Petras i jego współpracownicy piszą w czasopiśmie Protokóły natury że ich protokół jest przeznaczony nie tylko dla doświadczonych badaczy, ale także do celów edukacyjnych, co czyni go idealnym zasobem dla studentów i naukowców na wczesnym etapie kariery. Ten obliczeniowy przepływ pracy jest uzupełniony dostępną aplikacją internetową z graficznym interfejsem użytkownika, która sprawia, że analiza danych metabolomicznych jest dostępna dla osób niebędących ekspertami i umożliwia im uzyskanie wglądu statystycznego w swoje dane w ciągu kilku minut.
„To narzędzie jest dostępne dla szerokiego grona badaczy, od zupełnych nowicjuszy po ekspertów, i jest dostosowane do użytku w połączeniu z oprogramowaniem do tworzenia sieci molekularnych, które rozwija moja grupa” — powiedział współautor Mingxun Wang, adiunkt informatyki i inżynierii na UCR. „Początkującym wytyczne i kod, które udostępniamy, ułatwiają zrozumienie typowych kroków przetwarzania i analizy danych. Ekspertom przyspiesza to powtarzalną analizę danych, umożliwiając im dzielenie się swoimi przepływami pracy i wynikami statystycznej analizy danych”.

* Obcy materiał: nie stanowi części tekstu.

-- ==== Sys2Proof/Tests/Slice0.lean ====
section
/-! SUPPORT. Tests: the smoke test of WellFormed, values the spec works out, and for every statement
with hypotheses a state and operands that meet them (theorems test_witness_<statement>). -/

set_option Elab.async false

namespace Sys2Proof.Machine.Tests

/-! ## Small states -/

/-- A block with its check sequence. -/
def sealed (bytes : List Byte) : List Byte := bytes ++ bytes2 (crc bytes).toNat

/-- A good block: B 100, 8 slots, floor 20, ceiling 60, weight 2, persistence 2, P 1000. -/
def goodBytes : List Byte :=
  [1, 0, 100, 0, 1, 3, 0, 4, 1, 0, 20, 0, 60, 2, 4, 4, 0, 0, 5, 2, 3, 232, 10, 40, 0]
    ++ [3, 232, 1, 244, 0, 50, 4, 0, 1]

/-- That block, sealed. -/
def goodBlock : List Byte := sealed goodBytes

/-- A configured, synced monitor station at address 1 in the state given, with EN settled high. -/
def base (st : Station) : State :=
  { State.reset with
    pins := ⟨true, false, true, true⟩
    loader := ⟨some ⟨1, .monitor⟩, .valid, 1, goodBlock, some 0x1234, .ended true⟩
    cfg := Settings.ofBlock goodBlock
    line := ⟨.idle, .quiet, []⟩
    rotation := ⟨true, 3, .window, none, 7⟩
    drive := ⟨some 0, 0, 0, false, false⟩
    ctl := { Controller.reset with station := st, settled := true, observed := 2 } }

/-- A table entry with terms 20, 60, 2 and zero values. -/
def entry (a : Nat) (st : EntryState) : Entry :=
  ⟨a, st, ⟨20, 60, 2, .load⟩, some ⟨40, 10, 10, 12, false⟩, some 0x7777, true, 0, true⟩

/-- The same station in ACTIVE, holding 20 with a limit of 20, and another member at address 3. -/
def active : State :=
  { base .active with
    table := ⟨[entry 1 .active, entry 3 .active], [], [(3, .agrees)]⟩
    share := ⟨20, some 40, 20⟩ }

/-- A state whose last slot ends: slot 7 of 8, its window running. -/
def lastSlot (s : State) : State := { s with rotation := { s.rotation with rot := 7 } }

/-- A state whose receiver is in the body of a frame, in slot 3. -/
def receiving (s : State) : State :=
  { s with
    line := { s.line with receiver := .decoding }
    rotation := { s.rotation with slot := .activity } }

/-- A state with a burst, at a phase. -/
def withBurst (s : State) (p : TxPhase) (b : List Frame) : State :=
  { s with line := { s.line with phase := p, burst := b } }

/-- A state with a scan running. -/
def scanning (s : State) (mark : Bool) : State :=
  { s with meas := { s.meas with scan := .running .feed mark } }

/-- A state with the port in a phase. -/
def inPhase (s : State) (p : PortPhase) : State :=
  { s with pins := { s.pins with scsN := false }, port := { s.port with phase := some p, sdo := some 0 } }

/-- The state a command leaves; the state itself where it is refused. -/
def after (c : Instr) (s : State) : State :=
  match exec c s with
  | .next t => t
  | _ => s

/-- Whether a command is refused as no command of the table. -/
def refuses (c : Instr) (s : State) : Bool :=
  match exec c s with
  | .refused .malformed => true
  | _ => false

/-- The terms of the frames below. -/
def terms3 : Terms := ⟨20, 60, 2, .load⟩

/-- Frames of the group from address 3. -/
def leave3 : Frame := .leave 3 0x1234
def join3 : Frame := .join 3 terms3 0x1234
def claim3 : Frame := .claim 3 ⟨40, 10, 20, 4095, false⟩ terms3 0x7777 0x1234 0x02
def shed3 : Frame := .shed 3 ⟨63, .zero⟩ 0x1234

/-! ## Commands that are not of the table -/

theorem test_block_of_35_bytes_is_refused :
    (Instr.configReadComplete (goodBlock.take 35)).wellFormed = false
      ∧ refuses (.configReadComplete (goodBlock.take 35)) State.reset = true := by decide +kernel

theorem test_block_of_37_bytes_is_refused :
    (Instr.configReadComplete (goodBlock ++ [0])).wellFormed = false
      ∧ refuses (.configReadComplete (goodBlock ++ [0])) State.reset = true := by decide +kernel

theorem test_command_codes_are_no_refused_commands :
    (∀ b ∈ ([1, 2, 3, 4] : List Byte), (Instr.refusedCommand b).wellFormed = false
      ∧ refuses (.refusedCommand b) State.reset = true)
    ∧ (Instr.refusedCommand 0).wellFormed = true ∧ (Instr.refusedCommand 5).wellFormed = true := by
  decide +kernel

theorem test_no_word_spells_a_command :
    decodeTableWord 8 1 = none ∧ State.reset.withFetchWord 8 1 = State.reset := by decide +kernel

theorem test_empty_queue_idles :
    step State.reset = .next State.reset ∧ step active = .next active := ⟨rfl, rfl⟩

theorem test_command_byte_codes :
    ([0, 1, 2, 3, 4, 5, 255] : List Byte).map commandOfByte
      = [.refusedCommand 0, .read, .snapshot, .snapshotClear, .historyClear, .refusedCommand 5,
        .refusedCommand 255] := by decide +kernel

/-- The wires of one READ (chapter 11): window 4 from offset 2, bit by bit on SDI. -/
theorem test_sdi_of_a_read :
    sdiCommand .command [false, false, false, false, false, false, false, true] = some .read
      ∧ sdiCommand .window (bitsOfByte 4) = some (.readWindowCode 4)
      ∧ sdiCommand .offset (bitsOfByte 0 ++ bitsOfByte 2) = some (.readCapture 2)
      ∧ sdiCommand .offset (bitsOfByte 0x12 ++ bitsOfByte 0x34) = some (.readCapture 0x1234)
      ∧ sdiCommand .command [true] = none ∧ sdiCommand .data (bitsOfByte 1) = none := by decide +kernel

theorem test_step_takes_the_front_of_the_queue :
    step { State.reset with pending := [.enLevelChange, .abort] }
      = exec .enLevelChange { State.reset with pending := [.abort] } := rfl

/-! ## Values the spec works out -/

theorem test_crc_check_values :
    crc [] = 0xFFFF ∧ crc [0x00] = 0xE1F0
      ∧ crc [0x31, 0x32, 0x33, 0x34, 0x35, 0x36, 0x37, 0x38, 0x39] = 0x29B1 := by decide +kernel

Petras wyjaśnił, że praca badawcza jest wyjątkowa, ponieważ służy jako duży zasób edukacyjny zorganizowany przez wirtualną grupę badawczą o nazwie Virtual Multiomics Lab, lub VMOL. Z ponad 50 naukowcami z całego świata uczestniczącymi w VMOL jest społecznością opartą na społeczności i o otwartym dostępie. Jej celem jest uproszczenie i demokratyzacja procesu analizy chemicznej, czyniąc go dostępnym dla badaczy na całym świecie, niezależnie od ich pochodzenia lub zasobów.
„Jestem niesamowicie dumny, widząc, jak ten projekt ewoluował w coś znaczącego, angażując ekspertów i studentów z całego świata” — powiedział Abzer Pakkir Shah, doktorant w grupie Petrasa i pierwszy autor artykułu. „Usuwając bariery fizyczne i ekonomiczne, VMOL zapewnia szkolenia w zakresie obliczeniowej spektrometrii masowej i nauki o danych oraz ma na celu uruchomienie wirtualnych projektów badawczych jako nowej formy współpracy naukowej”.

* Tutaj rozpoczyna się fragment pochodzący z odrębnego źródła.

/-- A notice with its own fields (R160 to R162; 11_message_layouts.md, "Kinds, types and codes"). -/
inductive Notice where
  | restarted (cause : RestartCause)
  | linkFault (fault : LinkFault) (kind : Nat) (tag : Byte)
  | clockEvent (kind : ClockEventKind) (before : Option Nat)
  | modeChange (before after : Mode) (cause : ModeCause)
  | callState (call : Nat) (before after : CallState) (cause : CallCause) (capture : Option Capture)
  | cueFired (call position : Nat) (anchor : Anchor) (trigger : Int) (announcement : Nat) (suppressed : Bool) (zones : Nat)
  | cueMissed (call position : Nat) (trigger : Int) (now : Nat)
  | platformConflict (call zone : Nat) (direction : ConflictDirection) (partner : Nat)
  | trainUnmatched (zone : Nat) (movement : Movement) (capture : Capture) (input : Nat) (reason : TrainReason) (call : Option Nat)
  | dispatchUnmatched (zone : Nat) (capture : Capture) (input : Nat) (reason : DispatchReason) (call : Option Nat)
  | inputEvent (input : Nat) (function : InputFunction) (stable : Bool) (capture : Capture)
  | composeDone (tag : Byte) (result : ComposeResult)
  | announceDropped (call position : Nat) (reason : Code)
  | placementDropped (announcement zone priority : Nat) (condition : Condition) (stamp : Stamp) (reason : DropReason)
  | placementRefused (announcement zone priority : Nat) (reason : RefuseReason)
  | runStarted (channel announcement priority phrases : Nat) (zones : List (Nat × Int)) (seized : Option Nat)
  | runEnded (channel announcement priority : Nat) (outcome : RunOutcome) (started skipped : Nat) (truncated : Bool) (zones : List Left)
  | evacChange (fields : EvacChange)
  | zoneStateChange (zone : Nat) (baseBefore : Base) (effBefore : Effective) (baseAfter : Base) (effAfter : Effective) (cause : ZoneCause)
deriving DecidableEq, Repr

/-- The notice classes (10, "The notice outbox"). -/
inductive NoticeClass where
  | safety
  | link
  | clock
  | mode
  | call
  | cue
  | input
  | compose
  | queue
  | run
  | zone
deriving DecidableEq, Repr

/-- A notice of the outbox with its header: the day number and service time at its generation, and the
lost count it carries (R161). -/
structure NoticeEntry where
  day : BitVec 16
  service : Nat
  lost : Nat
  notice : Notice
deriving DecidableEq, Repr

/-- The frame in transmission (R160). -/
inductive TxFrame where
  | reply (r : Reply)
  | notice (n : NoticeEntry)
deriving DecidableEq, Repr

/-- The receiver (R156): HUNTING, or within a frame with the bytes taken after START. -/
inductive Receiver where
  | hunting
  | inFrame (bytes : List Byte)
deriving DecidableEq, Repr

/-- What LNK owns (10, the state table). `mask` holds one enable for each class, SAFETY in bit 0. -/
structure Lnk where
  n : Nat
  k : Nat
  receiver : Receiver
  queue : List Request
  replies : List Reply
  outbox : List NoticeEntry
  lost : Nat
  mask : BitVec 11
  tx : Option TxFrame
deriving DecidableEq, Repr

/-! ### The lines -/

/-- The levels last stated on the input lines: the 32 field inputs (bit n is input n, 1 for high) and the
40 noise-sense inputs (00, "Signal summary"). -/
structure Pins where
  inputs : BitVec 32
  noise : List Int
deriving DecidableEq, Repr

end Sys2Proof.Machine
end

Całe oprogramowanie opracowane przez zespół jest bezpłatne i publicznie dostępne. Rozwój oprogramowania został zainicjowany podczas letniej szkoły metabolomiki nieukierunkowanej w 2022 r. na Uniwersytecie w Tybindze, gdzie zespół uruchomił również VMOL.
Petras spodziewa się, że protokół będzie szczególnie przydatny dla badaczy środowiska, naukowców pracujących w dziedzinie biomedycyny, a także badaczy prowadzących badania kliniczne w dziedzinie nauki o mikrobiomie.

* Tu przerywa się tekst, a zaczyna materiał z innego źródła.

-- ==== Sys2Proof/Machine/Flags.lean ====
section
/-! DEFINITION. The conditions the chapters derive from the records: input activity and OR sets, address
matching, effective states, counts, emergency and quiet, what a mode or a zone admits, and the lamps. -/

namespace Sys2Proof.Machine

/-! ### Inputs and OR sets -/

/-- An input is active when its stable level agrees with its polarity (R56). -/
def activeInput (i : Input) : Bool :=
  match i.polarity with
  | .activeHigh => i.stable
  | .activeLow => !i.stable

/-- Status: pending AND notice enable (R58). -/
def statusInput (i : Input) : Bool := i.pending && i.notice

/-- The members of the OR set of function `f`; GENERAL inputs form no set (R63). -/
def membersOf (inputs : List Input) (f : InputFunction) : List Input :=
  if f = .general then [] else inputs.filter (fun i => i.function = f)

/-- A set is active while a member is active (R63). -/
def setActive (inputs : List Input) (f : InputFunction) : Bool := (membersOf inputs f).any activeInput

/-- A set's sense is EDGE when any member is EDGE-sensed (R63). -/
def setSense (inputs : List Input) (f : InputFunction) : Sense :=
  if (membersOf inputs f).any (fun i => i.sense = .edge) then .edge else .level

/-- The level hold: on while a LEVEL-sensed member is active (R63, R71). -/
def levelHold (inputs : List Input) (f : InputFunction) : Bool :=
  (membersOf inputs f).any (fun i => decide (i.sense = .level) && activeInput i)

/-! ### Addresses, zones and targets -/

/-- An address agrees with a pair in every bit where the pair's mask holds 0 (R96). -/
def matchesPair (address : Address) (p : Pair) : Bool :=
  decide ((address ^^^ p.address) &&& (~~~ p.mask) = 0)

/-- The group of an address: its upper four bits (06, "Groups"). -/
def groupOf (address : Address) : Nat := address.toNat / 256

/-- A zone is reachable: enabled, and its group marked valid (R96). -/
def reachableZone (s : State) (z : Nat) : Bool :=
  (s.zone z).enabled && s.zrt.groups.getLsbD (groupOf (s.zone z).address)

/-- A zone is in the target set of a target (R96). -/
def inTarget (s : State) (target : List Pair) (z : Nat) : Bool :=
  reachableZone s z && target.any (matchesPair (s.zone z).address)

/-- The target set of a target, by ascending zone id (R96). -/
def targetSet (s : State) (target : List Pair) : List Nat := allZones.filter (inTarget s target)

/-- Base state read as an effective state. -/
def baseEffective : Base → Effective
  | .opn => .opn
  | .closed => .closed
  | .isolated => .isolated

/-- The effective state of a zone: EVACUATE while a source covers it, else its base state (06). -/
def effective (z : Zone) : Effective := if z.covering.isSome then .evacuate else baseEffective z.base

/-- Source `n` covers zone `z` (R115). -/
def covers (s : State) (n z : Nat) : Bool :=
  decide ((s.source n).state = .active) && inTarget s [(s.source n).key.target] z
    && decide ((s.zone z).base ≠ .isolated)

/-- The covering source a recomputation finds: the lowest-numbered that covers the zone (R115). -/
def coveringOf (s : State) (z : Nat) : Option Nat := allSources.find? (fun n => covers s n z)

/-! ### Runs and counts -/

/-- The attachment of zone `z` in a run, if it has one. -/
def attachmentIn (r : Run) (z : Nat) : Option Attached := r.zones.find? (fun a => a.zone == z)

/-- Whether zone `z` is attached to channel `c`. -/
def attachedTo (s : State) (z c : Nat) : Bool :=
  match s.channel c with
  | none => false
  | some r => (attachmentIn r z).isSome

/-- The channel zone `z` is attached to, if any (06, "The zone record"). -/
def attachedChannel (s : State) (z : Nat) : Option Nat := allChannels.find? (attachedTo s z)

/-- The run zone `z` is attached to, if any. -/
def runOf (s : State) (z : Nat) : Option Run := (attachedChannel s z).bind s.channel

/-- The runs in progress, by channel. -/
def runs (s : State) : List Run := s.ple.channels.filterMap id

/-- Placement count of an announcement: the queues that hold a placement of it (R84). -/
def placementCount (s : State) (a : Nat) : Nat :=
  s.zrt.zones.countP (fun z => z.queue.any (fun p => p.announcement == a))

/-- Run count of an announcement: the channels playing it (R84). -/
def runCount (s : State) (a : Nat) : Nat := (runs s).countP (fun r => r.announcement == a)

/-- The ACTIVE sources, counted (R122, R164). -/
def activeSources (s : State) : Nat := s.zrt.sources.countP (fun e => decide (e.state = .active))

/-- An emergency exists (R144). -/
def emergencyExists (s : State) : Bool :=
  s.zrt.zones.any (fun z => z.queue.any (fun p => decide (6 ≤ p.priority)))
    || s.zrt.sources.any (fun e => decide (e.state = .active))

/-- The station is quiet (R144). -/
def quiet (s : State) : Bool := (runs s).isEmpty && !emergencyExists s

/-- The priorities a mode admits for a new start (R134). -/
def modeAdmits : Mode → Nat → Bool
  | .opn, _ => true
  | .winding, p => decide (6 ≤ p)
  | .nightAlert _, p => decide (6 ≤ p)
  | .night, _ => false
  | .warming _ _, _ => false

/-- The priorities an effective state admits (R134). -/
def zoneAdmits : Effective → Nat → Bool
  | .opn, _ => true
  | .closed, p => decide (6 ≤ p)
  | .evacuate, p => decide (7 ≤ p)
  | .isolated, _ => false

/-- The mode is NIGHT or NIGHT_ALERT, which refuse placements below 6 (R97, R148). -/
def inNight : Mode → Bool
  | .night => true
  | .nightAlert _ => true
  | _ => false

/-- The supply line's level in a mode (R144). -/
def supplyIn : Mode → Bool
  | .night => false
  | _ => true

/-- The alert hold timer is running (R151). -/
def holdRunning : Mode → Bool
  | .nightAlert hold => hold.isSome
  | _ => false

/-- The lamp of a zone (R140). -/
def lampOn (s : State) (z : Nat) : Bool :=
  let zn := s.zone z
  match effective zn, zn.lampMode with
  | .evacuate, _ => true
  | _, .off => false
  | _, .steady =>
    match runOf s z with
    | some r => decide (zn.lampThreshold ≤ r.priority)
    | none => false
  | _, .pulsed => zn.pulseEnd.isSome

end Sys2Proof.Machine
end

„Wszechstronność naszego protokołu rozciąga się na szeroki zakres dziedzin i typów próbek, w tym chemię kombinatoryczną, analizę domieszek oraz śladowe zanieczyszczenia żywności, produktów farmaceutycznych i innych produktów przemysłowych” – powiedział.
Petras uzyskał tytuł magistra biotechnologii na Uniwersytecie Nauk Stosowanych w Darmstadt oraz doktorat z biochemii na Uniwersytecie Technicznym w Berlinie. Prowadził badania podoktoranckie na UC San Diego, gdzie skupiał się na opracowywaniu metod metabolomiki środowiskowej na dużą skalę. W 2021 r. uruchomił Functional Metabolomics Lab na Uniwersytecie w Tybindze. W styczniu 2024 r. dołączył do UCR, gdzie jego laboratorium koncentruje się na opracowywaniu i stosowaniu metod opartych na spektrometrii masowej w celu wizualizacji i oceny wymiany chemicznej w obrębie społeczności mikrobiologicznych.